The Waqf said police cleared young Palestinians out of the Al-Aqsa Mosque compound and barred entry to Muslims under the age of 45.

Israeli police on Sunday escorted more than 120 Jewish visitors to a flashpoint holy site in Jerusalem where police actions in recent weeks had ignited protests and violence that triggered war in Gaza, according to the Islamic authority overseeing the site.

The Waqf said police cleared young Palestinians out of the Al-Aqsa Mosque compound and barred entry to Muslims under the age of 45. Muslims who entered were required to leave their IDs with police at the entrance. It said six Palestinians were detained, with four later released.

Israeli police denied there was any age restriction and said they arrested five suspects who “violated the public order.”

Israeli police spokesman Micky Rosenfeld said the site was open for “regular visits” and that police had secured the area to prevent “incidents."

Israeli police had briefly clashed with Palestinian protesters after Friday prayers in an early test for the truce, which had taken effect hours earlier.

The Waqf said on Sunday it was the first time Jews had been allowed to visit the site since May 4, a week before the war broke out.

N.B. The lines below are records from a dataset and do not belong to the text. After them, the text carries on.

/-- `P` is kept by every primitive change a command makes to the parts in `W`, each under what its callers have checked.
STAGE is apart: the whole bodies, which set it, ask for that besides (`Stageless`). -/
structure Closed (W : List Region) (P : State → Prop) : Prop where
  res0 : .result ∈ W → ∀ s v, P s → P { s with res0 := v }
  move : .cursor ∈ W → ∀ s q, P s → q ≤ s.endPos → s.pos ≤ q → P (s.moveTo q)
  start : .cursor ∈ W → ∀ s b, P s → P (s.startReader b)
  invalidate : .tableInfo ∈ W → ∀ s t, P s → P (s.invalidate t)
  failed : .tables ∈ W → .tableInfo ∈ W → ∀ s t, P s → P ((s.invalidate t).forgetTab t)
  built : .tables ∈ W → .tableInfo ∈ W → ∀ s t L, P s → Buildable L → P (s.built t L)
  lengths : .lengths ∈ W → ∀ s i vs, P s → i + vs.length ≤ Config.maxAlphabet → P (s.setCodeLengths i vs)
  clmClear : .metaLengths ∈ W → ∀ s, P s → P { s with clm := .replicate 19 0 }
  clmSet : .metaLengths ∈ W → ∀ s m v, P s → P (s.setClm m v)
  clearCache : .cache ∈ W → ∀ s bits, P s → bits ≤ Config.cacheMaxBits → P (s.clearCache bits)
  cacheInsert : .cache ∈ W → ∀ s p, P s → P (s.cacheInsert p)
  setPix : .pix ∈ W → ∀ s i v, P s → i < s.params.pixCapacity → P (s.setElem .pix i v)
  setSub : .sub ∈ W → ∀ s k i v, P s → i < s.params.subCapacity → P (s.setElem (.sub k) i v)
  setEnt : .ent ∈ W → ∀ s i v, P s → i < s.params.subCapacity → P (s.setElem .ent i v)
  convert : .out ∈ W → ∀ s i, P s → i < s.params.pixCapacity → P (s.convertPixel i)
  setImage : .image ∈ W → ∀ s w h a v, P s → P (s.setImage w h a v)
  setDesc : .transforms ∈ W → ∀ s k d, P s → P (s.setDesc k d)
  countDesc : .transforms ∈ W → ∀ s k, P s → P (s.countDesc k)
  setGroups : .groups ∈ W → ∀ s e b g, P s → P (s.setGroups e b g)
  init : .cursor ∈ W → .cache ∈ W → .transforms ∈ W → .groups ∈ W → .tableInfo ∈ W → ∀ s, P s → P s.decodeInit

/-- A property that does not speak of STAGE. -/
def Stageless (P : State → Prop) : Prop := ∀ s st, P s → P (s.atStage st)

variable {W : List Region} {P : State → Prop}

/-- The property together with the parameters and the working size. -/
def Fixed (P : State → Prop) (p : Params) (w h : Word) (s : State) : Prop := P s ∧ s.Sized p w h

namespace Closed

theorem readBits (C : Closed W P) (hW : .cursor ∈ W) {p : Params} {w h : Word} (n : Nat) :
    Keeps (Fixed P p w h) (readBits n) :=
  keeps_readBits (fun s q hs h1 h2 => ⟨C.move hW s q hs.1 h1 h2, hs.2⟩) n

theorem readExtra (C : Closed W P) (hW : .cursor ∈ W) {p : Params} {w h : Word} (n : Nat) :
    Keeps (Fixed P p w h) (readExtra n) :=
  keeps_readExtra (fun s q hs h1 h2 => ⟨C.move hW s q hs.1 h1 h2, hs.2⟩) n

theorem decodeSym (C : Closed W P) (hW : .cursor ∈ W) {p : Params} {w h : Word} (t : Fin 7) :
    Keeps (Fixed P p w h) (decodeSym t) :=
  keeps_decodeSym (fun s q hs h1 h2 => ⟨C.move hW s q hs.1 h1 h2, hs.2⟩) t

theorem build (C : Closed W P) (h1 : .tables ∈ W) (h2 : .tableInfo ∈ W) {p : Params} {w h : Word} (t : Fin 7)
    (L : List Byte) : Keeps (Fixed P p w h) (build t L) :=
  hoare_build t L (fun hL s hs => ⟨C.built h1 h2 s t L hs.1 hL, hs.2⟩) fun _ _ _ s hs => ⟨C.failed h1 h2 s t hs.1, hs.2⟩

theorem prefixValue (C : Closed W P) (hW : .cursor ∈ W) {p : Params} {w h : Word} (c : Nat) :
    Keeps (Fixed P p w h) (prefixValue c) := (C.readExtra hW _).bind fun _ => keeps_pure _

/-! ### Code lengths -/

theorem putLength (C : Closed W P) (hW : .lengths ∈ W) {p : Params} {w h : Word} {i : Nat} (hi : i < Config.maxAlphabet)
    (v : Nat) : Keeps (Fixed P p w h) (putLength i v) :=
  keeps_update fun s hs => ⟨C.lengths hW s i _ hs.1 (by simpa using hi), hs.2⟩

theorem literalLengths (C : Closed W P) (h1 : .cursor ∈ W) (h2 : .lengths ∈ W) {p : Params} {w h : Word} {n : Nat}
    (hn : n ≤ Config.maxAlphabet) (cnt : Nat) : Keeps (Fixed P p w h) (literalLengths n cnt) := by
  refine keeps_raiseIf_bind fun hc => ?_
  have hc : cnt ≤ n := by simpa using hc
  refine (keeps_forRange_lt _ _ fun i _ hi => ?_).bind fun _ => ?_
  · exact (C.readBits h1 3).bind fun _ => C.putLength h2 (by omega) _
  · exact keeps_update fun s hs => ⟨C.lengths h2 s _ _ hs.1 (by simp only [List.length_replicate]; omega), hs.2⟩

theorem repeatLength (C : Closed W P) (hW : .lengths ∈ W) {p : Params} {w h : Word} {n : Nat} (hn : n ≤ Config.maxAlphabet)
    (i v r : Nat) : Keeps (Fixed P p w h) (repeatLength n i v r) := by
  refine keeps_raiseIf_bind fun hc => ?_
  have hc : i + r ≤ n := by simpa using hc
  exact (keeps_update fun s hs => ⟨C.lengths hW s _ _ hs.1 (by simp only [List.length_replicate]; omega), hs.2⟩).bind
    fun _ => keeps_pure _

theorem lengthToken (C : Closed W P) (h1 : .cursor ∈ W) (h2 : .lengths ∈ W) {p : Params} {w h : Word} {n : Nat}
    (hn : n ≤ Config.maxAlphabet) {i : Nat} (hi : i < n) (prev sym : Nat) :
    Keeps (Fixed P p w h) (lengthToken n i prev sym) := by
  unfold Machine.lengthToken
  refine Keeps.ite (fun _ => (C.putLength h2 (by omega) _).bind fun _ => keeps_pure _) fun _ =>
    Keeps.ite (fun _ => ?_) fun _ => Keeps.ite (fun _ => ?_) fun _ => Keeps.ite (fun _ => ?_) fun _ => keeps_raise _ _
  all_goals exact (C.readBits h1 _).bind fun _ => (C.repeatLength h2 hn _ _ _).bind fun _ => keeps_pure _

The Al-Aqsa Mosque is the third holiest site in Islam. It sits on a sprawling hilltop in Jerusalem’s Old City that is revered by Jews as their holiest site because it was the location of the biblical temples. The site has often been the scene of Israeli-Palestinian violence and was the epicenter of the 2000 Palestinian intifada, or uprising.

Israeli police repeatedly clashed with Palestinian protesters in the days leading up to May 10, when Gaza’s militant Hamas rulers fired long-range rockets at Jerusalem. The threatened eviction of dozens of Palestinian families from a nearby Jerusalem neighborhood was cited as another major trigger of the 11-day war, which was halted by a cease-fire on Friday.

In recent years, increasing numbers of religious and nationalist Jews have visited the site. Palestinians fear Israel plans to eventually take over the compound or partition it. The Israeli government has repeatedly said it has no intention of changing the status quo, under which the Waqf oversees the site under Jordanian custodianship.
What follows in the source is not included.